Wednesday, November 21, 2012

Tips for entrepreneurs: Execution

Tips for entrepreneurs: Execution: This is my 2nd post in my “Tips for entrepreneurs” series.  The first post is here.

So you’ve found the problem, listened to users, got the idea, assembled the team.  What next?  All of these are necessary, but not sufficient! The ultimate judge of entrepreneurial success is how well you execute and I believe there are 3 things that you must get right. I call them “the 3 A's of entrepreneurship” and they are all about execution.


  • Audit - the data and what you're doing

  • Admit - when things aren't working

  • Adapt - and survive




1. Audit


There is a dispassionate, objective aspect to the term “audit”, and that is precisely the mindset you need to adopt. Data will inform what you need to do and it will keep you honest. Auditing, as in accounting, is all about understanding the details – product usage, process, users, etc. For Internet products in particular, aggregated usage data is increasingly easy to acquire, especially if you build instrumentation/experimentation frameworks right into your products. Just secure it properly and keep it private!

Data and experimentation naturally go hand in hand. Experiment early and often, and fail quickly. At Google we run lots of experiments - for example, 5000 experiments for web search alone each year – of which maybe 1% will be adopted.  When you’re experimenting and “failing” continuously, it’s no longer failing, it’s “learning” (more on failing below).


2. Admit


Acquiring the data and auditing it is all well and good, but you also need to admit to yourselves when things are going pear shaped. Only by admitting what is not working, can you move forward.  And you need to do this without fear of recriminations, i.e., without punishing failure. Entrepreneurs accept that the mother of success is  taking a risk, but it's also the mother of failure. Therefore you need to build a culture that embraces risk taking and accepts failure. For the ideas that don’t succeed, admit it and move on.


3. Adapt


If you're in a startup, you can't afford the luxury of staying with a failing experiment or an unreceptive market any longer than necessary. So once you've admitted that fact, it's time to adapt. "Pivot" has become the fashionable term to describe this; it's overused but it's a useful metaphor. Being able to adapt quickly and implement new strategies enables startups to survive.  It requires building a culture that not just tolerates change, but thrives in the face of it.

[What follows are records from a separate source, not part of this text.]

-- ==== Sys2Proof/Machine/Flags.lean ====
section
/-! DEFINITION. The flags of `STATUS`: the derived `BUSY` (rule R25), the three phases they tell (rule R181), and the validity
flags `EMIT` computes (rule R150). The block has no arithmetic condition codes. -/

namespace Sys2Proof.Machine

/-- The sequencer is in `DONE` or `FAILED` (rules R154, R181). -/
def terminal (s : State) : Bool := s.status.state == Code.done || s.status.state == Code.failed

/-- `BUSY`: 1 exactly when `STATE` is none of `IDLE`, `DONE`, `FAILED` (rule R25). -/
def busy (t : Status) : Bool := !(t.state == Code.idle || t.state == Code.done || t.state == Code.failed)

/-- Unlocked: `STATE = IDLE` and `START_PEND = 0` (rules R60, R181). -/
def unlocked (s : State) : Bool := s.status.state == Code.idle && !s.status.startPend

/-- Committing: `START_PEND = 1` or `BUSY = 1` (rule R181). -/
def committing (s : State) : Bool := s.status.startPend || busy s.status

/-- The validity flags of an emitted record: `FC_PLL_VALID` iff the PLL is the system clock, `FC_USB_VALID` as `P.USB_EN`
(rule R150). -/
def emittedFlags (p : Plan) (t : Status) : Status :=
  { t with fcValid := true, fcPllValid := p.pllSelected, fcUsbValid := p.usbEn }

end Sys2Proof.Machine
end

In both startups that I've personally founded (NetPriva and NetMind), my initial business model did not work. I'm not embarrassed about that fact – although I admit I found it stressful at the time. My team and I had to adapt to survive and in both cases we successfully did so, with good returns to our investors. In another startup (Foursticks) we did not adapt quickly enough and we perished. It's that simple.  Adapt and survive.

A final comment about execution. Being first to market isn't always best, but neither is being “perfect to market”, i.e., trying to build the perfect product – you'll just as likely go bust trying to perfect your product.  So you need to find a balance and best way to do so is to launch and iterate, then repeat the launch/iterate cycle.

The “3 A's” certainly won't solve all your execution problems, such as ensuring you have sufficient capital. Nevertheless, I believe that a startup that adheres to these principles is going to execute better than one that doesn't.